Isso talvez seja o aspecto mais surpreendente, ainda mais tendo em vista o fato de que nós, no Brasil, continuamos presos em debates carcomidos sobre como fomentar a indústria cinematográfica no país. Mas o fato é que um blockbuster norte-americano como Indiana Jones e os Caçadores da Arca Perdida (Raiders of the Lost Ark, 1981, de Steven Spielberg), uma das maiores bilheterias globais do ano, estreou em 16º lugar nas bilheterias de Hong Kong, cujos 10 primeiros filmes eram todas produções nacionais. E, de novo, ao contrário do que vemos acontecer no cinema europeu, por exemplo, onde 70% do orçamento de um filme é resultado de subsídios do governo, os filmes de Hong Kong eram inteiramente produzidos por produtores locais, sem qualquer incentivo do governo.
Alvo Duplo 2 (A Better Tomorrow II). Com mais orçamento, Woo começa a formar seu estilo único e inconfundível de filmar ação.
Um dos elementos notáveis dessa cena de ação é que, por se passar em um corredor apertado, Woo coloca a câmera deliberadamente próxima dos disparos das armas, dos corpos sendo atingidos e da destruição sendo infligida nos cenários.
A violência, bastante estilizada, segue os passos de Sam Peckinpah. Outra coisa interessante de se perceber aqui é como Woo pega uma cena que, “na vida real”, duraria uma fração de segundo, mas ele estende essa duração não só com o uso esporádico de câmera lenta (que funcionam muito mais como um “respiro”), mas também com o uso de raccords entre um corte e outro, entre a “ação e reação” dos disparos e acertos dos alvos.
Apesar de ser um simples corredor, como qualquer outro, Woo consegue dramatizar a tensão da cena não só com a ação exagerada, mas principalmente com o uso dramático de ângulos de câmera e enquadramentos.
Toda essa sequência lembra muito a do corredor no primeiro The Raid, e que analisamos no ensaio anterior.

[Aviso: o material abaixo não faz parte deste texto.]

theorem changePolicy_keeps (hW : W Obj.slotSrcUsed) (s : State) (u : Nat) : Keeps W s (s.changePolicy u) := by
  have hnums (l : List Nat) (s : State) : Keeps W s (l.foldl (fun s n => s.setContribs n []) s) :=
    .foldl l fun t n _ => modDict_keeps t _
  have hheld (l : List Nat) (s : State) : Keeps W s (l.foldl (fun s n => s.setHolder n none) s) :=
    .foldl l fun t n _ => modDict_keeps t _
  exact (hnums _ s).trans ((hheld _ _).trans (setNat_keeps hW (by decide) _ _))

/-- A universe's new settings are counted, and a new policy drops what its sources had given (R276). -/
theorem univEffect_keeps (hrx : W Obj.sacnRxUsed) (htx : W Obj.sacnTxUsed) (hsrc : W Obj.slotSrcUsed) (s : State)
    (u old new : Nat) : Keeps W s (s.univEffect u old new) := by
  have hdelta {n : Nat} (hn : W n) (t : State) (b c : Bool) (x y : Nat) :
      Keeps W t (if b then t.setNat n 0 x else if c then t.setNat n 0 y else t) :=
    .ite (setNat_keeps hn (by decide) t x) (.ite (setNat_keeps hn (by decide) t y) (.refl t))
  unfold univEffect
  dsimp only
  refine .ite (.trans ?_ (changePolicy_keeps hsrc _ u)) ?_ <;>
    refine .ite (.trans ?_ (modVen_keeps _ _)) (.ite (.trans ?_ (modVen_keeps _ _)) ?_) <;>
    exact (hdelta hrx s _ _ _ _).trans (hdelta htx _ _ _ _ _)

theorem request_keeps (hhead : W Obj.evtHead) (hcount : W Obj.evtSuppressedHem) (hovf : W Obj.integCntOvf) (s : State)
    (reason arg : Nat) : Keeps W s (s.request reason arg) := by
  unfold request
  split
  · exact .foldl _ fun t c _ => log_keeps hhead hcount hovf t _ _ _ _ _
  · exact ⟨rfl, rfl, rfl, rfl, rfl, fun _ _ _ _ => rfl⟩

/-- The needles that the resource map newly bars are asked to be left (R138). -/
theorem resourceMapEffect_keeps (hhead : W Obj.evtHead) (hcount : W Obj.evtSuppressedHem) (hovf : W Obj.integCntOvf) (s : State)
    (e old new : Nat) : Keeps W s (s.resourceMapEffect e old new) := by
  refine .foldl _ fun t i _ => ?_
  split
  · exact request_keeps hhead hcount hovf t _ _
  · exact .refl t

/-- The placed pattern and its copies stand. -/
def SamePlacement (s t : State) : Prop := t.last.pat = s.last.pat ∧ t.last.copies = s.last.copies

theorem SamePlacement.refl (s : State) : SamePlacement s s := ⟨rfl, rfl⟩

theorem SamePlacement.trans {s t u : State} (h : SamePlacement s t) (k : SamePlacement t u) : SamePlacement s u :=
  ⟨k.1.trans h.1, k.2.trans h.2⟩

/-- A request waits for its decision at a later strobe. -/
theorem request_samePlacement (s : State) (reason arg : Nat) : SamePlacement s (s.request reason arg) := by
  unfold request
  split
  · exact List.foldlRecOn (motive := SamePlacement s) _ _ (.refl s) fun t ht c _ => ht.trans ⟨by simp, by simp⟩
  · exact ⟨rfl, rfl⟩

theorem resourceMapEffect_samePlacement (s : State) (e old new : Nat) : SamePlacement s (s.resourceMapEffect e old new) := by
  refine List.foldlRecOn (motive := SamePlacement s) _ _ (.refl s) fun t ht i _ => ?_
  split
  · exact ht.trans (request_samePlacement t _ _)
  · exact ht

/-- A profile gives the domain, the intervals and the timeout their defaults (R211). -/
theorem profileDefaults_keeps (hdomain : W Obj.ptpDomain) (hints : W Obj.ptpIntervals) (htimeout : W Obj.ptpAnnTimeout)
    (s : State) (p : Nat) : Keeps W s (s.profileDefaults p) := by
  have hlen : (profileSet p).2.length = 3 := by
    unfold profileSet
    split <;> rfl
  have hfold (t : State) : Keeps W t ((profileSet p).2.zipIdx.foldl (fun s e => s.setObj Obj.ptpIntervals e.2 e.1) t) :=
    .foldl _ fun t e he => (setObj_keepsUnits hints (by have := List.snd_lt_of_mem_zipIdx he; omega) t _).toKeeps
  exact (setNat_keeps hdomain (by decide) s _).trans ((hfold _).trans (setNat_keeps htimeout (by decide) _ _))

end State

end Sys2Proof.Machine
end

section
/-!
PROOFS. What an accepted write leaves in its object (O46): the element's value, and what stays.
-/

namespace Sys2Proof.Machine

open Sys2Proof.Claim

/-! ## Values and their bytes -/

theorem leNat_leBytes (n v : Nat) : leNat (leBytes n v) = v % 256 ^ n := by
  induction n generalizing v with
  | zero => simp [leBytes, leNat, Nat.mod_one]
  | succ n ih =>
    rw [Nat.pow_succ', Nat.mod_mul, leBytes, leNat, ih, BitVec.toNat_ofNat]

/-- A value's bytes stand for it modulo the type's size, as the type signs it (R265). -/
theorem Ty.decode_encode_eq {t : Ty} (ht : t ≠ .time) (v : Int) : t.decode (t.encode v) =
    let n := (v % 2 ^ (8 * t.size)).toNat
    if t.signed && decide (2 ^ (8 * t.size - 1) ≤ n) then Int.ofNat n - 2 ^ (8 * t.size) else Int.ofNat n := by
  have hpow : (256 : Nat) ^ t.size = 2 ^ (8 * t.size) := by rw [Nat.pow_mul]
  have hlt : (v % 2 ^ (8 * t.size)).toNat < 2 ^ (8 * t.size) := by
    have hp : (0 : Int) < 2 ^ (8 * t.size) := Int.pow_pos (by decide)
    rw [Int.toNat_lt (Int.emod_nonneg v (Int.ne_of_gt hp)), Int.natCast_pow]
    exact Int.emod_lt_of_pos v hp
  have hle : leNat ((t.encode v).take t.size) = (v % 2 ^ (8 * t.size)).toNat := by
    rw [List.take_of_length_le (Nat.le_of_eq (Ty.encode_length v))]
    simp only [Ty.encode, ht, if_false]
    rw [leNat_leBytes, hpow, Nat.mod_eq_of_lt hlt]
  simp only [Ty.decode, ht, if_false, hle]

theorem Ty.decode_encode_unsigned {t : Ty} (ht : t ≠ .time) (hs : t.signed = false) {n : Nat} (hn : n < 2 ^ (8 * t.size)) :
    t.decode (t.encode n) = n := by
  rw [Ty.decode_encode_eq ht]
  simp only [hs, Bool.false_and, Bool.false_eq_true, if_false]
  norm_cast
  rw [Nat.mod_eq_of_lt hn]
  rfl

theorem Ty.decode_encode_u8 (v : BitVec 8) : Ty.u8.decode (Ty.u8.encode v.toNat) = v.toNat :=
  decode_encode_unsigned (by decide) rfl v.isLt

theorem Ty.decode_encode_u16 (v : BitVec 16) : Ty.u16.decode (Ty.u16.encode v.toNat) = v.toNat :=
  decode_encode_unsigned (by decide) rfl v.isLt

E aqui vemos como Woo forma o estilo de Gun Fu, mesclando uma decupagem de filmes de artes marciais, como os de Bruce Lee, mas com elementos de tiroteiro, como vemos nos faroestes de Sam Peckinpah e de filmes norte-americanos no geral.
“Como pode este cinema ter sido tão bem-sucedido?”. Podemos apontar diversas respostas sobre o motivo desse sucesso, mas o fato é que o público realmente gostava destes filmes. Pode ser uma resposta bastante insatisfatória, mas é o que é. Os filmes do período - não só os de John Woo, Tsui Hark, Ringo Lam, King Hu e outros - representam uma interessante intersecção entre comercialismo e arte. Porque o fato é que o cinema de Hong Kong é incrivelmente popular e comercial: as tramas são simples, e apelam descaradamente para os sentimentos do espectador, seja em cenas dramáticas “arranca-lágrimas”, seja na tentativa de provocar reações físicas nos espectadores, com pura adrenalina sangrenta em fitas de ação. Mas tudo isso é feito por cineastas que possuem uma visão bastante audaciosa e um domínio técnico da linguagem do cinema que fez com que esse cinema conquistasse o resto do mundo em festivais, cinemas especializados em filmes estrangeiros e na distribuição de fitas VHS do nascente mercado do home video.
No cinema popular, filmes altamente pessoais podem ser produzidos para a indústria do entretenimento — pensemos nos filmes de Buster Keaton, Alfred Hitchcock, John Ford, Howard Hawks e outros cineastas distintos. Mas os “filmes de arte” também são um negócio. É verdade que muitos não são produtos de indústrias ou empresários locais com fins lucrativos; eles recebem financiamento público (…) Poucos destes filmes subsidiados atraem um público local ou distribuição no estrangeiro, pelo que, sendo investimentos puramente económicos, são desastrosos. Em vez disso, o retorno do investimento muda para outro nível. O filme subsidiado compete para ganhar lugares nos quatrocentos festivais anuais de cinema do mundo, que estão famintos por produtos não convencionais de todos os tipos. Se uma inscrição no festival for aclamada, talvez um prêmio, a agência patrocinadora é confirmada em sua decisão de apoiar o projeto, com honra fluindo para a cultura nacional. Por estas razões, a rede de festivais tornou-se um circuito de produção, distribuição e exibição paralelo ao do cinema de massa. O cinema de arte nem sempre tem fins lucrativos, mas continua orientado para o mercado, e esta pressão afetou as suas tradições, gêneros e convenções.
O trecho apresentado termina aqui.